Входов много, а выход всегда только один. Или его нет вообще.
Аккуратно складываю листы романа в стопочку. Завтра я отнесу его мадам Мари и попрощаюсь с ней. Я выполнила свою работу, мне заплатили за нее. Все. Пусть берет и делает с ним, что хочет.
Я постараюсь как можно скорее забыть о нем.
Вообще забыть о том, что я могу писать. Что я русская. Что я бедная.
Мне надо помнить одно: начинается моя новая жизнь. Какой она будет, я не знаю.
Заканчиваю писать это предисловие. Выключаю лампу. Завязываю шнурки башмаков. Иду к двери. Закрываю за собой дверь.
Возвращаюсь, чтобы дописать это.
Вот это: СПАСИБО ТЕБЕ, МАДЛЕН.
ГЛАВА ВТОРАЯ. ПАВЛИНЬЕ ПЕРО
Веселый Дом на бульваре, в Столице, в Пари! Как прекрасна вечерняя набережная реки, — ее все зовут Зеленоглазой, как девушку, которой признаются в любви. Шелест каштанов. Резные листья. По весне — бело-золотые свечи цветов в кругло постриженных кронах. Зимой уличные продавцы жарят каштаны на огромных сковородах. Пар и вкусный запах поднимаются в сырой снежный воздух ультрамаринового ледяного вечера. Прохожие покупают жареные клубни. Катают на голых ладонях. Едят, греются, бросают крохи голубям.
Так много голубей на набережной Гранд-Катрин! Голуби — в небе: крохи белого хлеба, подброшенные ввысь. Кормитесь, люди, красотой. По Зеленоглазой плывут утки. Девушки из Веселого Дома, гуляя по набережной, бросают им еду в воду, и утки ловко вытаскивают клювами подачку из зеленой толщи воды.

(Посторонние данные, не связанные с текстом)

-- ==== Sys2Proof/Tests/Slice0.lean ====
section
/-! SUPPORT. Checks of the model's own work: ill-formed commands that the check refuses, worked examples of the spec's rules, and
for each statement with hypotheses a state and operands that meet them. -/

namespace Sys2Proof.Tests

open Sys2Proof.Machine

/-! ### Small states -/

/-- The state after a command. -/
def after (c : Instr) (s : State) : State :=
  match exec c s with
  | .next t => t
  | .fault _ => s
  | .refused _ => s

/-- Reset, with another bank A. -/
def withMe (m : Me) : State :=
  { State.reset with meA := m }

/-- Reset, with another reference state; a picture of the reference input and a picture period are in progress. -/
def withRef (r : RefStatus) (change : Option HouseFormat) : State :=
  { State.reset with
    ref := { status := r, house := .hd1080i50, picture := 0, begun := true, change := change, placed := none, started := true } }

/-- Reset, with other lists in the take unit. -/
def withControl (u : TakeUnit) : State :=
  { State.reset with control := u }

/-- A bank in a drive state. -/
def meIn (drive : Drive) (position : Nat) : Me :=
  { Me.powerOn with drive := drive, position := position }

/-- A bank whose layer L1 is in a state. -/
def meLayer (x : LayerState) : Me :=
  Me.powerOn.setLayer 0 { Layer.powerOn with state := x }

/-- A bank in KEYED whose run is in a state, over a table of two entries of two steps to 4096 and 2048. -/
def meRun (r : Run) : Me :=
  { Me.powerOn with
    drive := .keyed
    position := 2048
    run := r
    count := 2
    table :=
      (Me.powerOn.table.set 0 { Keyframe.powerOn with target := 4096, duration := 2 }).set 1
        { Keyframe.powerOn with target := 2048, duration := 2 } }

/-- A still store with slot 1 WAITING for lane 1. -/
def waitingStore (wait : Nat) : Store :=
  { Store.powerOn with
    slots := Store.powerOn.slots.set 0 { state := .waiting, content := none }
    queue := [{ slot := 0, source := .lane 0, wait := wait }] }

/-- A still store with slot 1 GRABBING M/E A's programme. -/
def grabbingStore : Store :=
  { Store.powerOn with
    slots := Store.powerOn.slots.set 0 { state := .grabbing .meAProgramme 7, content := none }
    ports := #v[some 0, none] }

/-- A picture of a format as it is measured. -/
def measureOf (f : HouseFormat) : PictureMeasure :=
  { total := f.total, samples := f.width, active := f.height, interlaced := f.interlaced, length := f.period }

/-- A start of a whole 1080i50 field on the line where it belongs. -/
def goodStart : LaneStart :=
  { after := 556, before := 6, beyond := 568, parity := .first, ended := measureOf .hd1080i50, raster := { ground := Pixel.black, cells := [] },
    missing := [] }

/-- The end of a picture of a format, or of one cut short; 100 lines of the period come before the switch line that R9 would place. -/
def judged (f : Option HouseFormat) : ReferenceStart :=
  { picture :=
      match f with
      | some f => measureOf f
      | none => { measureOf .hd1080i50 with length := 3000 }
    lines := 100 }

/-- The end of a 1080i50 picture drawn out to a length. -/
def drawnOut (length : Nat) : ReferenceStart :=
  { picture := { measureOf .hd1080i50 with length := length }, lines := 100 }

/-- A keyframe record as sent. -/
def record (target duration : Word16) (sync : Byte) (layers : Option Byte) : KeyframeBytes :=
  { target := target, duration := duration, sync := sync, layerOn := layers, layerOff := none, preset := none }

/-! ### Ill-formed commands -/

theorem test_carrier_of_255_bytes : (Instr.controlPacket true (List.replicate 255 0)).wellFormed = true := by decide +kernel

theorem test_carrier_of_256_bytes_is_refused :
    (Instr.controlPacket true (List.replicate 256 0)).wellFormed = false := by decide +kernel

theorem test_at_inner_of_241_bytes : (Instr.atPicture 0 16 241 (List.replicate 241 0)).wellFormed = true := by decide +kernel

theorem test_at_inner_of_242_bytes_is_refused :
    (Instr.atPicture 0 16 242 (List.replicate 242 0)).wellFormed = false := by decide +kernel

theorem test_keyframes_without_a_record_are_refused : (Instr.loadKeyframes 0 0 []).wellFormed = false := by decide

theorem test_keyframes_of_40_records : (Instr.loadKeyframes 0 0 (List.replicate 40 (record 0 1 0 none))).wellFormed = true := by
  decide

theorem test_keyframes_of_41_records_are_refused :
    (Instr.loadKeyframes 0 0 (List.replicate 41 (record 0 1 0 none))).wellFormed = false := by decide

theorem test_cell_outside_every_frame_is_refused :
    (Instr.lanePictureStart 0 { goodStart with raster := { ground := Pixel.black, cells := [⟨3840, 0, Pixel.black⟩] } }).wellFormed =
        false ∧
      (Instr.lanePictureStart 0 { goodStart with raster := { ground := Pixel.black, cells := [⟨0, 2160, Pixel.black⟩] } }).wellFormed =
        false ∧
      (Instr.lanePictureStart 0 { goodStart with missing := [2160] }).wellFormed = false ∧
      (Instr.lanePictureStart 0
          { goodStart with
            raster := { ground := Pixel.black, cells := [⟨3839, 2159, Pixel.black⟩] }, missing := [2159] }).wellFormed =
        true := by decide

theorem test_start_beyond_the_wrong_switch_line_is_refused :
    (Instr.lanePictureStart 0 goodStart).wellFormed = true ∧
      (Instr.lanePictureStart 0 { goodStart with beyond := 6 }).wellFormed = false := by decide

/-! ### The queue -/

theorem test_step_runs_the_front :
    step { State.reset with pending := [.auxSelect 1, .cancelAll] } =
      exec (.auxSelect 1) { State.reset with pending := [.cancelAll] } := rfl

theorem test_empty_queue_idles : step State.reset = .next State.reset := rfl

theorem test_no_row_spells_a_word :
    decodeTableWord 8 2 = none ∧ State.reset.withFetchWord 8 2 = State.reset := ⟨rfl, rfl⟩

/-! ### Reading operands, at the ends of each range -/

theorem test_naming_parameters_at_their_ends :
    [0, 1, 2].map readBank = [some .a, some .b, none] ∧ [0, 1, 24, 25].map readLane = [none, some 0, some 23, none] ∧
      [0, 1, 4, 5].map readLayer = [none, some 0, some 3, none] ∧ [0, 1, 8, 9].map readSlot = [none, some 0, some 7, none] ∧
      [0, 1, 4, 5].map readLoadableCurve = [none, some 0, some 3, none] ∧
      [2, 3, 6, 7, 10, 11].map readBus = [some .dip, some (.fill 0), some (.fill 3), some (.cut 0), some (.cut 3), none] ∧
      [31, 32].map readSelection = [some 31, none] ∧ [15, 16].map readLayerSet = [some 15, none] ∧
      [1, 2].map readSwitch = [some true, none] := by decide

theorem test_source_codes_at_their_ends :
    [0, 1, 24, 25, 26, 33, 34, 35, 37, 38].map readSource =
        [some .black, some (.lane 0), some (.lane 23), some .meAProgramme, some (.slot 0), some (.slot 7), some .matte,
          some .meAPreview, some .meBPreview, none] ∧
      [25, 34, 35].map (readBusSource .a) = [none, some .matte, none] ∧
      [25, 34, 35].map (readBusSource .b) = [some .meAProgramme, some .matte, none] ∧
      [0, 1, 25, 26, 33, 34].map readFallback = [some none, none, none, some (some 0), some (some 7), none] ∧
      [0, 1, 25, 26].map readGrabSource = [none, some (.lane 0), some .meAProgramme, none] := by decide

theorem test_distances_at_their_ends :
    [0, 1, 8388607, 8388608, 16777215].map (relation 0) = [.same, .future, .future, .past, .past] ∧
      distance 16777215 0 = 1 := by decide +kernel

/-! ### Worked examples -/

/-- R70, R73, R78, R82: weights and alphas at chosen points. -/
theorem test_picture_arithmetic :
    mix 64 940 512 = 502 ∧ curveWeight none 2047 = 511 ∧ curveWeight (some Curve.powerOn) 2047 = 512 ∧
      wipeWeight 0 1 0 = 1024 ∧ wipeWeight 0 1 1 = 0 ∧ wipeWeight 1023 0 0 = 0 ∧ wipeWeight 1023 4096 4095 = 1024 ∧
      keyAlpha 64 16 502 = 512 ∧ keyAlpha 64 16 63 = 0 ∧ keyAlpha 64 255 1023 = 1024 := by decide

/-- R137, R139: a segment that falls truncates toward zero. -/
theorem test_falling_segment : segmentPosition 4096 0 1 3 = 2731 ∧ segmentPosition 0 4096 1 3 = 1365 := by decide

/-- R101, R93: an AUTO of rate 25 from REST begins at the take, and its next switch line makes the second step. -/
theorem test_auto_then_a_switch_line :
    ((after (.auto 0) State.reset).meA.drive, (after (.auto 0) State.reset).meA.position) = (.auto 0 25 1, 163) ∧
      (after (.switchLine .first) (after (.auto 0) State.reset)).meA.position = 327 := by decide +kernel

/-- R105: the lever at both ends of REST with pickup set. -/
theorem test_lever_at_its_ends :
    [0, 1, 64, 65, 4031, 4032, 4095, 4096, 5000].map (fun v => (after (.lever 0 v) State.reset).meA.position) =
        [0, 1, 64, 0, 0, 64, 1, 0, 0] ∧
      [0, 64, 65, 4031, 4032, 4096].map (fun v => (after (.lever 0 v) State.reset).meA.pickup) =
        [false, false, true, true, false, false] := by decide

/-- R107, R94: a lever that reaches the end completes, and its sense turns. -/
theorem test_lever_completes :
    let t := after (.lever 0 4096) (withMe { meIn .manual 4000 with pickup := false })
    (t.meA.drive, t.meA.position, t.meA.sense, t.meA.pickup, t.notices.queue.map (·.kind)) =
      (.rest, 0, .reverse, false, [.transitionDone .lever]) := by decide

/-- R117, R118, R115: a fade of rate 25 begins one step in. -/
theorem test_layer_fades :
    ((after (.layerOn 0 1) State.reset).meA.layer 0).state = .rising 1 25 ∧
      ((after (.layerOff 0 1) (withMe (meLayer .on))).meA.layer 0).state = .falling 24 25 := by decide

/-- R126, R127, R125. -/
theorem test_stacking_order :
    (after (.raise 0 2) State.reset).meA.order = [0, 2, 3, 1] ∧ (after (.lower 0 3) State.reset).meA.order = [2, 0, 1, 3] ∧
      (after (.order 1 4 3 2 1) State.reset).meB.order = [3, 2, 1, 0] := by decide

/-- R32 to R35: a packet for unit 0 that carries CUT(0) is accepted and puts it on the take list. -/
theorem test_control_packet_is_cut :
    (after (.controlPacket true [200, 3, 66, 1, 0, 186]) (withRef (.locked 0 .arrived) none)).control.takeList =
        [{ command := .cut 0, late := false }] ∧
      (after (.controlPacket true [200, 3, 66, 1, 0, 187]) (withRef (.locked 0 .arrived) none)).notices.queue.map (·.kind) =
        [.packet .check] := by decide

/-- R38, R39: AT for the next picture joins the take list, for a later one the schedule list. -/
theorem test_at_places_by_distance :
    (after (.atPicture 1 66 1 [0]) State.reset).control.takeList = [{ command := .cut 0, late := false }] ∧
      (after (.atPicture 0 66 1 [0]) State.reset).control.takeList = [{ command := .cut 0, late := true }] ∧
      (after (.atPicture 2 66 1 [0]) State.reset).control.schedule = [{ target := 2, command := .cut 0 }] := by decide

А летом! До чего хорошо летом на Гранд-Катрин! Мятая нахалом-ветром зелень насквозь просвечена Солнцем. Солнечные пятна рассыпаны золотыми монетами повсюду — на старых грубых камнях, помнящих древних королей, на розовом и голубом шелке женских платьев, на бронзовых памятниках полководцам и поэтам, позеленевших от старости и тоски, и река вся искрится тысячью ослепительных огней. Желтые солнечные пятна сшибаются, крутятся, гуляют где им вздумается, залезают под юбки вертихвосткам, целуют голые плечи и локти разносчиц крабов и устриц — на больших лотках, прицепленных к шее широкой лентой, несут разносчицы дары северного моря, и бойко покупают устриц люди, особенно пьяницы — устрицы, сбрызнутые лимонным соком, незаменимы к коньяку или арманьяку… а что, в Пари все пьяницы?.. В Пари знают толк и вине и сыре. Ну, и в устрицах, конечно…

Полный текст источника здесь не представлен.